How the attack works at a high level: “The attacker only requires the ability to run GPU compute applications, e.g., through OpenCL, Vulkan, or Metal,” Trail of Bits writes. “Using these, the attacker can read data that the victim has left in the GPU local memory simply by writing a GPU kernel that dumps uninitialized local memory. These attack programs, as our code demonstrates, can be less than 10 lines of code. Implementing these attacks is thus not difficult and is accessible to amateur programmers… given the lack of comprehensive patches across impacted GPU vendors, LeftoverLocals can be defended by modifying the source code of all GPU kernels that use local memory.”

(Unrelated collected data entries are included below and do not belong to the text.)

/-- Steps 2 to 6 of R300 for galley accesses: a load translates the lines that it must fill, a store every window line; a
device page is ACCESS to a CPYG (R323). -/
def Ctx.galleyReq (c : Ctx) (s : State) (size : Nat) (store hem : Bool) (rs : List Req) : Chk (List Gal1) :=
  let lo : Int := (16 * s.bbarsOf c.T : Nat)
  let hi : Int := (s.galSizeOf c.T : Nat)
  match c.failing s ((rs.filter (fun r => decide (r.a < lo ∨ hi < r.a + size))).map (fun r => (r.lane, cGalley, r.a))) with
  | some s' => .stop s'
  | none =>
    let need (r : Req) : List WLine := ((c.T.linesAt r.a.toNat size).1).filter (fun l => store || !s.lineFresh c.T l)
    match c.resolve s (rs.flatMap (fun r => (need r).map (fun l => vaUnit l.va))) with
    | (_, some w, s1) => .stop (c.wait s1 w)
    | (xs, none, s1) =>
      let acc : Acc := if store then .write else .read
      let gs : List Gal1 := rs.map (fun r => { r := r, ls := (need r).map (fun l => (l, c.lookup s1 xs l.va acc)) })
      let bad (x : XRes) : Option Nat := match x with
        | .fatal cause => some cause
        | .ok lf _ => if c.o == .cpyg && lf.mem == 2 then some cAccess else none
        | _ => none
      let step3 := gs.filterMap (fun g => (g.ls.findSome? (fun l => bad l.2)).map (fun cause => (g.r.lane, cause, g.r.a)))
      let step4 := (gs.filter (fun g => (c.T.linesAt g.r.a.toNat size).2)).map (fun g => (g.r.lane, cAttrStraddle, g.r.a))
      let step6 := (gs.filter (fun g => g.r.psn && (hem || g.ls.any (fun l => match l.2 with
          | .ok _ pa => decide (1 ≤ paRegion pa ∧ paRegion pa ≤ 3)
          | _ => false)))).map (fun g => (g.r.lane, cPoison, g.r.a))
      match c.failing s1 step3, c.failing s1 step4, c.failing s1 step6 with
      | some s', _, _ => .stop s'
      | none, some s', _ => .stop s'
      | none, none, some s' => .stop s'
      | none, none, none => .go gs s1

/-- The place of galley addresses among the addresses of requests: above every virtual address. -/
def galVa (o : Nat) : Nat := 2 ^ 64 + o

/-- The fault entry of a store to window bytes that is held and that a lane's access touches (R141). -/
def State.heldBehind (s : State) (g ctx size : Nat) (rs : List Req) : Option Nat :=
  s.ms.flights.findSome? (fun p =>
    if p.2.g = g ∧ p.2.ctx = ctx ∧ p.2.win.isSome ∧ !p.2.kind.reads then
      p.2.lanes.findSome? (fun l =>
        if rs.any (fun r => decide (l.va < galVa r.a.toNat + size) && decide (galVa r.a.toNat < l.va + p.2.size)) then l.fault
        else none)
    else none)

/-- The fault entry of a galley store of any group of a team, held on a window page, that touches a window line of a test: what is
done to the windows of a core is done in issue order (R293). -/
def State.heldWindow (s : State) (t : Nat) (T : Team) (f : WLine → Bool) : Option Nat :=
  s.ms.flights.findSome? (fun p =>
    match p.2.win with
    | some (t', _, _) =>
      if t' = t ∧ p.2.kind = .store then
        p.2.lanes.findSome? (fun l => if (T.linesAt (l.va - 2 ^ 64) p.2.size).1.any f then l.fault else none)
      else none
    | none => none)

/-- The value of galley bytes as a number, and its poisoned 4-byte words. -/
def Team.galNat (T : Team) (o size : Nat) (want : Nat → Bool) : Nat × Nat :=
  (List.range size).foldl (fun (r : Nat × Nat) i =>
    if want (o + i) then
      (r.1 + (T.gb (o + i)).toNat * 256 ^ i, if T.gmark (o + i) then r.2 ||| 2 ^ (i / 4) else r.2)
    else r) (0, 0)

/-- A lane of a galley load as it is sent: the bytes that need no fill have been read, and the window lines that need one are left
(R294). -/
def Ctx.galLane (c : Ctx) (size : Nat) (g : Gal1) : LaneAcc :=
  let o := g.r.a.toNat
  let clean (b : Nat) : Bool := g.ls.any (fun l =>
    decide (l.1.gal ≤ b ∧ b < l.1.gal + 128) && !(c.T.dirty l.1.w l.1.i).getLsbD (b - l.1.gal))
  let v := c.T.galNat o size (fun b => !clean b)
  { lane := g.r.lane, va := galVa o, left := g.ls.map (fun l => l.1.id), got := v.1, gotPsn := v.2 }

/-- The fills of a galley load `id`: one request for each window line that some lane leaves to fill (R294). -/
def Ctx.sendFills (c : Ctx) (id : Nat) (gs : List Gal1) (s : State) : State :=
  let lines := (gs.flatMap (fun g => g.ls)).foldl (fun (m : Map (WLine × XRes)) l => Map.insert m l.1.id l) []
  lines.foldl (fun s p =>
    let (l, x) := p.2
    let ff : Flight :=
      { g := c.g, seq := c.G.seq, core := c.k, kind := .stashFill, size := 128, scope := 1, user := c.user, ctx := c.ctx
        parent := some id, galLine := l.gal, win := some (c.G.team, l.w, l.i) }
    let a : LaneAcc := { lane := 0, va := l.va, data := (c.T.dirty l.w l.i).toNat, data2 := l.id }
    let one : Lane1 := match x with
      | .ok lf pa =>
        let segs : List Seg := [{ pa := pa, len := 128, ofs := 0, cls := lf.cls, owner := lf.owner }]
        ({ a with segs := segs, mem := lf.mem, lease := lf.lease, left := linesOf segs }, none)
      | .recov level cls => (a, some (l.va, level, cls))
      | .fatal _ => (a, none)
    (c.send s ff [one] .read).2) s

/-- What a galley load does after its checks (R294, R301, R384): bytes that need no fill are read at issue, and each line
that needs one makes a fill. -/
def Ctx.loadGalley (c : Ctx) (s : State) (size n : Nat) (sext acq : Bool) (scope : Nat) (gs : List Gal1) : State :=
  match s.heldBehind c.g c.ctx size (gs.map (fun g => g.r)) with
  | some fe => c.stayBehind s fe
  | none =>
    match c.loadTicket with
    | none => c.wait s .ticket
    | some t =>
      let f : Flight :=
        { g := c.g, seq := c.G.seq, core := c.k, kind := .load, size := size, sext := sext, scope := scope, acq := acq
          op := if c.o == .cpyg then 1 else 0, ticket := t, user := c.user, ctx := c.ctx }
      let (id, s1) := c.send s f (gs.map (fun g => (c.galLane size g, none))) .read
      c.done (c.claimLoad ((c.sendFills id gs s1).sweepFlight id) t n)

/-- Galley bytes of store lanes: offset, byte, poison. -/
def galBytes (size : Nat) (rs : List Req) : List (Nat × Byte × Bool) :=
  rs.flatMap (fun r => (List.range size).map (fun i => (r.a.toNat + i, BitVec.ofNat 8 (r.data / 256 ^ i), r.psn)))

/-- The record of the galley sectors that lanes of one instruction have written (R292, R303). -/
def galSecs (m : Map (BitVec 33)) (size : Nat) (rs : List Req) : Map (BitVec 33) :=
  (galBytes size rs).foldl (fun m w => secAdd m w.1 w.2.2) m

/-- Sets dirty bits of the window bytes among offsets; an empty line becomes partial (R295). -/
def Team.setDirty (T : Team) (os : List Nat) : Team :=
  os.foldl (fun T o =>
    match T.lineAt o with
    | none => T
    | some l =>
      let w : WinLine := (T.winLine l.w l.i).getD { filled := false, expiry := 0, dirty := 0 }
      T.setWinLine l.w l.i (some { w with dirty := w.dirty ||| BitVec.twoPow 128 (o - l.gal) })) T

/-- A store to the galley by lanes that pass (R295, R302). -/
def Team.galStore (T : Team) (size : Nat) (rs : List Req) : Team :=
  let ws := galBytes size rs
  (T.galWrite ws).setDirty (ws.map (fun w => w.1))

/-- What a galley store does after its checks: lanes on a faulted window page are held, with the lanes whose bytes they
overlap from above; the others write at issue (R140, R295, R302). -/
def Ctx.storeGalley (c : Ctx) (s : State) (size : Nat) (gs : List Gal1) : State :=
  match s.heldBehind c.g c.ctx size (gs.map (fun g => g.r)) with
  | some fe => c.stayBehind s fe
  | none =>
    let rec_ (g : Gal1) : Option (Nat × Nat × Bool) :=
      g.ls.findSome? (fun l => match l.2 with | .recov level cls => some (l.1.va, level, cls) | _ => none)
    let overlap (g h : Gal1) : Bool := decide (g.r.a < h.r.a + size) && decide (h.r.a < g.r.a + size)
    let heldRec (g : Gal1) : Option (Nat × Nat × Bool) :=
      match rec_ g with
      | some r => some r
      | none => gs.findSome? (fun h => if h.r.lane < g.r.lane ∧ overlap g h then rec_ h else none)
    let now := (gs.filter (fun g => (heldRec g).isNone)).map (fun g => g.r)
    let held := gs.filter (fun g => (heldRec g).isSome)
    let s1 := s.modTm c.G.team (fun T => T.galStore size now)
    if held.isEmpty then c.done s1
    else
      let f : Flight :=
        { g := c.g, seq := c.G.seq, core := c.k, kind := .store, size := size, user := c.user, ctx := c.ctx
          win := some (c.G.team, 0, 0), secs := galSecs [] size now }
      let (_, s2) := c.send s1 f (held.map (fun g =>
        ({ lane := g.r.lane, va := galVa g.r.a.toNat, data := g.r.data, psn := g.r.psn }, heldRec g))) .write
      c.done (s2.modGrp c.g (fun G => G.owe c.G.seq held.length))

/-! ### Write-back (R296) -/

/-- Fills in flight for lines that satisfy a test no longer fill the window: they serve their loads alone (R293, R308). -/
def State.detachFills (s : State) (t : Nat) (f : Nat → Nat → Bool) : State :=
  s.modMs (fun m => { m with flights := m.flights.map (fun p =>
    match p.2.kind, p.2.win with
    | .stashFill, some (t', w, i) => if t' = t ∧ f w i then (p.1, { p.2 with win := none }) else p
    | _, _ => p) })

Why this matters - AI is a new type of software and we’ve underestimated its insecurity: AI isn’t just a model, it’s a whole stack of stuff that you bring onto any system running AI. That means AI is a new part of the software stack and like any complex collection of software, it has vulnerabilities. “Generally, the introduction of ML poses new attack surfaces that traditional threat models do not account for, and that can lead to implicit and explicit access to data, model parameters, or resulting outputs, increasing the overall attack surface of the system,” Trail of Bits writes.
   Read more: LeftoverLocals: Listening to LLM responses through leaked GPU local memory (Trail of Bits blog).
   Check out the CVE here: CVE-2023-4969.

***

UK cyber spies: AI is useful for cyberattacks and will get more useful:
…AI will also make criminals smarter, same as everyone else…
The UK’s National Cyber Security Centre (NCSC) has produced a threat report on the impact of AI on cybersecurity and the results are roughly what you’d expect - the proliferation of AI systems will generally increase cyber threats and make a bunch of cyber capabilities cheaper. The NCSC is a government organization which brings together experts from the UK’s NSA (GCHQ), as well as other parts of government tasked with cyber defense and threat intelligence.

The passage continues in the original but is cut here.